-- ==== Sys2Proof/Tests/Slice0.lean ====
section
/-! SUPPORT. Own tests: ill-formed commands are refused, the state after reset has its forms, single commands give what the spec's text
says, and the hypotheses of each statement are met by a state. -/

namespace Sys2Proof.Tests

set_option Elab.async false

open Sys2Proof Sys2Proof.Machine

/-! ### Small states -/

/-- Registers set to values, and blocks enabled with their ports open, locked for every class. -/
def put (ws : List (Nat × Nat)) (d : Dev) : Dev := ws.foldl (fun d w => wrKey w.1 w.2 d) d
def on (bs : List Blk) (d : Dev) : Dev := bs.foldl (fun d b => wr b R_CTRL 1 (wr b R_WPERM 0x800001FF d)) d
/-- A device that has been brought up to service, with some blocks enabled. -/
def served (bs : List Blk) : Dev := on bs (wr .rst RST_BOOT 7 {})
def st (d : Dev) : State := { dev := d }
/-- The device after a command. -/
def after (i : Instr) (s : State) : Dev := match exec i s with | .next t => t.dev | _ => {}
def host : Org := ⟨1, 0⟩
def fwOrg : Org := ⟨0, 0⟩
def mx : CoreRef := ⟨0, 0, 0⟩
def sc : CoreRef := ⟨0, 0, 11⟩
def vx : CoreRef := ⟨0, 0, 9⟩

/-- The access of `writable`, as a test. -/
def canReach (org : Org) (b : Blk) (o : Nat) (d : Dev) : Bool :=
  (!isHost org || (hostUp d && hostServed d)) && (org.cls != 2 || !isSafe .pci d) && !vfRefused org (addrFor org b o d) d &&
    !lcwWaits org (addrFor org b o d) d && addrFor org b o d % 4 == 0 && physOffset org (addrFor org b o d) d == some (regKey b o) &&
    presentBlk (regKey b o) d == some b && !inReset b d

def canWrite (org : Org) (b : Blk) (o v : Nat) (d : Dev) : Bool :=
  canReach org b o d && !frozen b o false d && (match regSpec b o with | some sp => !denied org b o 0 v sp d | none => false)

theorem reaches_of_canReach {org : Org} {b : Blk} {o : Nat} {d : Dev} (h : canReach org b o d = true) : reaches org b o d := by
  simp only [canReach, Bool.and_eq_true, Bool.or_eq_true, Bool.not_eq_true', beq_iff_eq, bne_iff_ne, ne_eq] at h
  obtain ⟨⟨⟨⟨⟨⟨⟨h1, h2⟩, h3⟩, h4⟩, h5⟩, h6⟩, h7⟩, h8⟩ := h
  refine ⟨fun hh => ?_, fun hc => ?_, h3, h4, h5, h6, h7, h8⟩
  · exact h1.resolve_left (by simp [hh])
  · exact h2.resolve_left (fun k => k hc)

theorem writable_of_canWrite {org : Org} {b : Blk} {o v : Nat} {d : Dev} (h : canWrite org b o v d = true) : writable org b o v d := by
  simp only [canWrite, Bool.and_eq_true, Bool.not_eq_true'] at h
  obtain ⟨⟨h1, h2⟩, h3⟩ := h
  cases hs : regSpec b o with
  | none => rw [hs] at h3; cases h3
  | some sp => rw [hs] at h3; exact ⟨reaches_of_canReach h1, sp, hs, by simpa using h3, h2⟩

= = =

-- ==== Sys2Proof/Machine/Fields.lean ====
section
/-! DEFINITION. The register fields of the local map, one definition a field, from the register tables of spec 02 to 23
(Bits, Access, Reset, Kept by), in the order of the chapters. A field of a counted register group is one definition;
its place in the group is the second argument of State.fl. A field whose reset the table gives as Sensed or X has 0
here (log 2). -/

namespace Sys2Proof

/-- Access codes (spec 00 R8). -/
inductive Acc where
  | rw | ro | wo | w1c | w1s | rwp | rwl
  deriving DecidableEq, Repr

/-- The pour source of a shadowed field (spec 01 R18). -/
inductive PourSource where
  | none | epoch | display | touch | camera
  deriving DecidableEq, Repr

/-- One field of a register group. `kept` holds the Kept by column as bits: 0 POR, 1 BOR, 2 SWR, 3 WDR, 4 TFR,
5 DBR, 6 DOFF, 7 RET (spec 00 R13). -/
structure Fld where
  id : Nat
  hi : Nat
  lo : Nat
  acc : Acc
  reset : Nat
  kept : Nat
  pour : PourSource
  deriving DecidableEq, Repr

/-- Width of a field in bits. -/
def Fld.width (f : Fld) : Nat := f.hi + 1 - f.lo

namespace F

= = =

Print again the lines of the entries above that fall between the line holding "-- ==== Sys2Proof/Machine/Fields.lean" and the line holding "(spec 00 R8). -/", inclusive, exactly as they stand.

-- ==== Sys2Proof/Machine/Fields.lean ====
section
/-! DEFINITION. The register fields of the local map, one definition a field, from the register tables of spec 02 to 23
(Bits, Access, Reset, Kept by), in the order of the chapters. A field of a counted register group is one definition;
its place in the group is the second argument of State.fl. A field whose reset the table gives as Sensed or X has 0
here (log 2). -/

namespace Sys2Proof

/-- Access codes (spec 00 R8). -/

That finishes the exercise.